/-- Sessions end and their slots are free: on CLOSE after its reply, 5 s after an OPEN that is not proved, and on an Officer's write of TRUE
to 0x2010:0B (R755, R763). A credential erased has no role and no secret, so that it is in force no more, and every session opened with it
ends (R763, R797). -/
def Obligations.SessionsEndAndFreeTheirSlots : Prop :=
  ((∀ (s : State) (h : Hdr) (i : Nat), (Instr.close h).wf = true → Accepted s.mod h i →
    ∃ t, exec (.close h) s = .next t ∧ (sess t.mod i).state = 0 ∧ (sess t.mod i).secret = none ∧ (sess t.mod i).pend = []) ∧
  (∀ (s : State) (i : Fin 32), (sess s.mod i.val).state = 1 →
    ∃ t, exec (.sessionProveTimeout i) s = .next t ∧ (sess t.mod i.val).state = 0 ∧ (sess s.mod i.val).openedAt + 5 * secCycles ≤ t.mod.sys.elapsed) ∧
  (∀ (s : State) (h : Hdr) (i j : Nat), (Instr.sessionTerminate h j true).wf = true → WriteClears s.mod h i 0x2010 0x0B (some j) (b1 1) →
    (sess s.mod j).state = 1 ∨ (sess s.mod j).state = 2 →
    ∃ t, exec (.sessionTerminate h j true) s = .next t ∧ (sess t.mod j).state = 0 ∧ (sess t.mod j).secret = none ∧ (sess t.mod j).pend = [])) ∧
  (∀ (s : State) (h : Hdr) (i c : Nat), (Instr.credentialErase h c true).wf = true → WriteClears s.mod h i 0x2100 0x0A (some c) (b1 1) →
    ∃ t, exec (.credentialErase h c true) s = .next t ∧ credSecret t.mod c = none ∧ inf t.mod 0x2100 1 c = 0 ∧ credInForce t.mod c = false ∧
      tget 0 t.mod.mgmt.fails c = 0 ∧ tget none t.mod.mgmt.lockedTo c = none ∧
      (∀ j, j < 32 → (sess s.mod j).cred = c → (sess s.mod j).state ≤ 2 → (sess t.mod j).state = 0) ∧
      ∀ d, d ≠ c → credSecret t.mod d = credSecret s.mod d)

/-- An idle session expires when no request has been accepted in it for 0x2000:03 seconds; its ID is kept for 3,600 s, and any message for
it, a PROVE too, is answered with 0x6004; any other ID that no slot holds is answered with 0x4001 (R762). -/
def Obligations.IdleSessionsExpireAndAreRemembered : Prop :=
  (∀ (s : State) (i : Fin 32), (sess s.mod i.val).state = 2 →
    ∃ t, exec (.sessionIdleExpire i) s = .next t ∧ (sess t.mod i.val).state = 0 ∧ (sess t.mod i.val).secret = none ∧ (sess t.mod i.val).pend = [] ∧
      (sess s.mod i.val).requestAt + inf s.mod 0x2000 3 0 * secCycles ≤ t.mod.sys.elapsed ∧
      t.mod.mgmt.expired = s.mod.mgmt.expired ++ [((sess s.mod i.val).id, t.mod.sys.elapsed)]) ∧
  (∀ (s : State) (sid since : Nat), (Instr.sessionIdForget sid).wf = true → s.mod.mgmt.expired.find? (·.1 == sid) = some (sid, since) →
    ∃ t, exec (.sessionIdForget sid) s = .next t ∧ t.mod.mgmt.expired.find? (·.1 == sid) = none ∧ since + 3600 * secCycles ≤ t.mod.sys.elapsed) ∧
  (∀ (m : Mod) (h : Hdr) (op : Nat), Reaches m h → slotOf m h.session = none →
    admission m h op = .stop (replyPlain m h op h.session (if m.mgmt.expired.any (·.1 == h.session) then 0x6004 else 0x4001) [])) ∧
  (∀ (s : State) (h : Hdr) (proof : Option Secret), (Instr.prove h proof).wf = true → Reaches s.mod h → slotOf s.mod h.session = none →
    ∃ t, exec (.prove h proof) s = .next t ∧
      Sent s.mod t.mod (plain h 2 h.session (if s.mod.mgmt.expired.any (·.1 == h.session) then 0x6004 else 0x4001) []) ∧
      ∀ j, sess t.mod j = sess s.mod j)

> _What is expected_
Extract all lines from the data in which "expired" is found.

> _Response for this exercise_
      t.mod.mgmt.expired = s.mod.mgmt.expired ++ [((sess s.mod i.val).id, t.mod.sys.elapsed)]) ∧
  (∀ (s : State) (sid since : Nat), (Instr.sessionIdForget sid).wf = true → s.mod.mgmt.expired.find? (·.1 == sid) = some (sid, since) →
    ∃ t, exec (.sessionIdForget sid) s = .next t ∧ t.mod.mgmt.expired.find? (·.1 == sid) = none ∧ since + 3600 * secCycles ≤ t.mod.sys.elapsed) ∧
    admission m h op = .stop (replyPlain m h op h.session (if m.mgmt.expired.any (·.1 == h.session) then 0x6004 else 0x4001) [])) ∧
      Sent s.mod t.mod (plain h 2 h.session (if s.mod.mgmt.expired.any (·.1 == h.session) then 0x6004 else 0x4001) []) ∧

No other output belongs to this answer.